Younger teens stand to benefit more from internet-delivered CBT for chronic pain

16 Sep 2020
Title: An Insider’s Introduction into TelemedicineTitle: An Insider’s Introduction into Telemedicine

Internet-delivered cognitive behavioural therapy (CBT) benefits younger adolescents the most, a recent study has found. Those whose parents have low levels of emotional distress seem to likewise benefit more from CBT over the internet.

Researchers randomly assigned 273 teens (aged 11–17 years; 75.1 percent female) with chronic pain to either an internet-delivered CBT programme (n=138) or pain-education control (n=135). The primary outcome was pain-related disability. Adolescent- and parent-level moderators of CBT efficacy included participant demographics and parent distress, education, and parenting behaviour.

Overall, the internet CBT had a small but significant effect, decreasing adolescent disability up to 6 months after the intervention. The 6-month change in disability scores was significantly greater in the CBT vs education arms (p=0.002). However, the impact of the CBT had worn off 12 months postintervention, such that the difference in distress change values between groups was no longer significant (p=0.054).

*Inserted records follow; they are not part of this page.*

/-! ## sessPut -/

@[simp] theorem sessPut_pending (k : Nat) (x : Session) (s : State) : (sessPut k x s).pending = s.pending := rfl
@[simp] theorem sessPut_out (k : Nat) (x : Session) (s : State) : (sessPut k x s).out = s.out := rfl
@[simp] theorem sessPut_free (k : Nat) (x : Session) (s : State) : (sessPut k x s).free = s.free := rfl
@[simp] theorem sessPut_time (k : Nat) (x : Session) (s : State) : (sessPut k x s).time = s.time := rfl
@[simp] theorem sessPut_mem (k : Nat) (x : Session) (s : State) : (sessPut k x s).mem = s.mem := rfl
@[simp] theorem sessPut_poison (k : Nat) (x : Session) (s : State) : (sessPut k x s).poison = s.poison := rfl
@[simp] theorem sessPut_flash (k : Nat) (x : Session) (s : State) : (sessPut k x s).flash = s.flash := rfl
@[simp] theorem sessPut_regs (k : Nat) (x : Session) (s : State) : (sessPut k x s).regs = s.regs := rfl
@[simp] theorem sessPut_shadow (k : Nat) (x : Session) (s : State) : (sessPut k x s).shadow = s.shadow := rfl
@[simp] theorem sessPut_counters (k : Nat) (x : Session) (s : State) : (sessPut k x s).counters = s.counters := rfl
@[simp] theorem sessPut_snap (k : Nat) (x : Session) (s : State) : (sessPut k x s).snap = s.snap := rfl
@[simp] theorem sessPut_guards (k : Nat) (x : Session) (s : State) : (sessPut k x s).guards = s.guards := rfl
@[simp] theorem sessPut_hiCaps (k : Nat) (x : Session) (s : State) : (sessPut k x s).hiCaps = s.hiCaps := rfl
@[simp] theorem sessPut_plt (k : Nat) (x : Session) (s : State) : (sessPut k x s).plt = s.plt := rfl
@[simp] theorem sessPut_isl (k : Nat) (x : Session) (s : State) : (sessPut k x s).isl = s.isl := rfl
@[simp] theorem sessPut_chans (k : Nat) (x : Session) (s : State) : (sessPut k x s).chans = s.chans := rfl
@[simp] theorem sessPut_applied (k : Nat) (x : Session) (s : State) : (sessPut k x s).applied = s.applied := rfl
@[simp] theorem sessPut_objs (k : Nat) (x : Session) (s : State) : (sessPut k x s).objs = s.objs := rfl
@[simp] theorem sessPut_yzApplied (k : Nat) (x : Session) (s : State) : (sessPut k x s).yzApplied = s.yzApplied := rfl
@[simp] theorem sessPut_lists (k : Nat) (x : Session) (s : State) : (sessPut k x s).lists = s.lists := rfl
@[simp] theorem sessPut_barriers (k : Nat) (x : Session) (s : State) : (sessPut k x s).barriers = s.barriers := rfl
@[simp] theorem sessPut_engines (k : Nat) (x : Session) (s : State) : (sessPut k x s).engines = s.engines := rfl
@[simp] theorem sessPut_synRings (k : Nat) (x : Session) (s : State) : (sessPut k x s).synRings = s.synRings := rfl
@[simp] theorem sessPut_wxas (k : Nat) (x : Session) (s : State) : (sessPut k x s).wxas = s.wxas := rfl
@[simp] theorem sessPut_rcells (k : Nat) (x : Session) (s : State) : (sessPut k x s).rcells = s.rcells := rfl
@[simp] theorem sessPut_cellLinks (k : Nat) (x : Session) (s : State) : (sessPut k x s).cellLinks = s.cellLinks := rfl
@[simp] theorem sessPut_dcells (k : Nat) (x : Session) (s : State) : (sessPut k x s).dcells = s.dcells := rfl
@[simp] theorem sessPut_runs (k : Nat) (x : Session) (s : State) : (sessPut k x s).runs = s.runs := rfl
@[simp] theorem sessPut_asu (k : Nat) (x : Session) (s : State) : (sessPut k x s).asu = s.asu := rfl
@[simp] theorem sessPut_asuSide (k : Nat) (x : Session) (s : State) : (sessPut k x s).asuSide = s.asuSide := rfl
@[simp] theorem sessPut_asuGen (k : Nat) (x : Session) (s : State) : (sessPut k x s).asuGen = s.asuGen := rfl
@[simp] theorem sessPut_asuLevel (k : Nat) (x : Session) (s : State) : (sessPut k x s).asuLevel = s.asuLevel := rfl
@[simp] theorem sessPut_asuHeld (k : Nat) (x : Session) (s : State) : (sessPut k x s).asuHeld = s.asuHeld := rfl
@[simp] theorem sessPut_joins (k : Nat) (x : Session) (s : State) : (sessPut k x s).joins = s.joins := rfl
@[simp] theorem sessPut_emb (k : Nat) (x : Session) (s : State) : (sessPut k x s).emb = s.emb := rfl
@[simp] theorem sessPut_delivered (k : Nat) (x : Session) (s : State) : (sessPut k x s).delivered = s.delivered := rfl
@[simp] theorem sessPut_slotWaits (k : Nat) (x : Session) (s : State) : (sessPut k x s).slotWaits = s.slotWaits := rfl
@[simp] theorem sessPut_sessions (k : Nat) (x : Session) (s : State) : (sessPut k x s).sessions = mput s.sessions k x := rfl
@[simp] theorem sessPut_nextSid (k : Nat) (x : Session) (s : State) : (sessPut k x s).nextSid = s.nextSid := rfl
@[simp] theorem sessPut_fates (k : Nat) (x : Session) (s : State) : (sessPut k x s).fates = s.fates := rfl
@[simp] theorem sessPut_doubts (k : Nat) (x : Session) (s : State) : (sessPut k x s).doubts = s.doubts := rfl
@[simp] theorem sessPut_peerQueue (k : Nat) (x : Session) (s : State) : (sessPut k x s).peerQueue = s.peerQueue := rfl
@[simp] theorem sessPut_helloOut (k : Nat) (x : Session) (s : State) : (sessPut k x s).helloOut = s.helloOut := rfl
@[simp] theorem sessPut_helloIn (k : Nat) (x : Session) (s : State) : (sessPut k x s).helloIn = s.helloIn := rfl
@[simp] theorem sessPut_helloCount (k : Nat) (x : Session) (s : State) : (sessPut k x s).helloCount = s.helloCount := rfl
@[simp] theorem sessPut_malformed (k : Nat) (x : Session) (s : State) : (sessPut k x s).malformed = s.malformed := rfl
@[simp] theorem sessPut_linksUp (k : Nat) (x : Session) (s : State) : (sessPut k x s).linksUp = s.linksUp := rfl
@[simp] theorem sessPut_paused (k : Nat) (x : Session) (s : State) : (sessPut k x s).paused = s.paused := rfl
@[simp] theorem sessPut_rcv (k : Nat) (x : Session) (s : State) : (sessPut k x s).rcv = s.rcv := rfl
@[simp] theorem sessPut_ueCount (k : Nat) (x : Session) (s : State) : (sessPut k x s).ueCount = s.ueCount := rfl
@[simp] theorem sessPut_ueLimit (k : Nat) (x : Session) (s : State) : (sessPut k x s).ueLimit = s.ueLimit := rfl
@[simp] theorem sessPut_intRings (k : Nat) (x : Session) (s : State) : (sessPut k x s).intRings = s.intRings := rfl
@[simp] theorem sessPut_scrub (k : Nat) (x : Session) (s : State) : (sessPut k x s).scrub = s.scrub := rfl
@[simp] theorem sessPut_ceSeen (k : Nat) (x : Session) (s : State) : (sessPut k x s).ceSeen = s.ceSeen := rfl
@[simp] theorem sessPut_straits (k : Nat) (x : Session) (s : State) : (sessPut k x s).straits = s.straits := rfl
@[simp] theorem sessPut_fi (k : Nat) (x : Session) (s : State) : (sessPut k x s).fi = s.fi := rfl
@[simp] theorem sessPut_wire (k : Nat) (x : Session) (s : State) : (sessPut k x s).wire = s.wire := rfl
@[simp] theorem sessPut_audit (k : Nat) (x : Session) (s : State) : (sessPut k x s).audit = s.audit := rfl
@[simp] theorem sessPut_boot (k : Nat) (x : Session) (s : State) : (sessPut k x s).boot = s.boot := rfl
@[simp] theorem sessPut_fuses (k : Nat) (x : Session) (s : State) : (sessPut k x s).fuses = s.fuses := rfl
@[simp] theorem sessPut_svc (k : Nat) (x : Session) (s : State) : (sessPut k x s).svc = s.svc := rfl
@[simp] theorem sessPut_pwr (k : Nat) (x : Session) (s : State) : (sessPut k x s).pwr = s.pwr := rfl
@[simp] theorem sessPut_pins (k : Nat) (x : Session) (s : State) : (sessPut k x s).pins = s.pins := rfl
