-- ==== Sys2Proof/Laws/KeepCells.lean ====
section
/-! SUPPORT. What the functions of Machine/Cells.lean keep (Laws/Keep.lean). -/

namespace Sys2Proof.Machine

theorem wxaPut_keeps {C M F P : Prop} {s0 s : State} {a1} {a2} (h : Keeps C M F P s0 s) : Keeps C M F P s0 (wxaPut a1 a2 s) := by
  unfold wxaPut
  try dsimp only
  with_reducible exact Keeps.of_mk h

end Sys2Proof.Machine
end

Adolescent age emerged as a significant moderator of treatment effect and interacted with the time and group variables to affect the pain-related disability outcome.

Particularly, young adolescents, those aged 11–14 years, showed greater improvements than their older counterparts. Younger teens saw significant drops in pain-related disability 6 and 12 months after the intervention, while older teens demonstrated no such improvements at any time point.

In addition, the internet CBT intervention was found to be more effective in adolescents whose parents had low distress levels and had no impact on teens whose parents reported high distress levels.

Other factors, such as parent education, parenting behaviours, adolescent sex, pain intensity, sleep quality, and emotional distress, had no impact on CBT efficacy.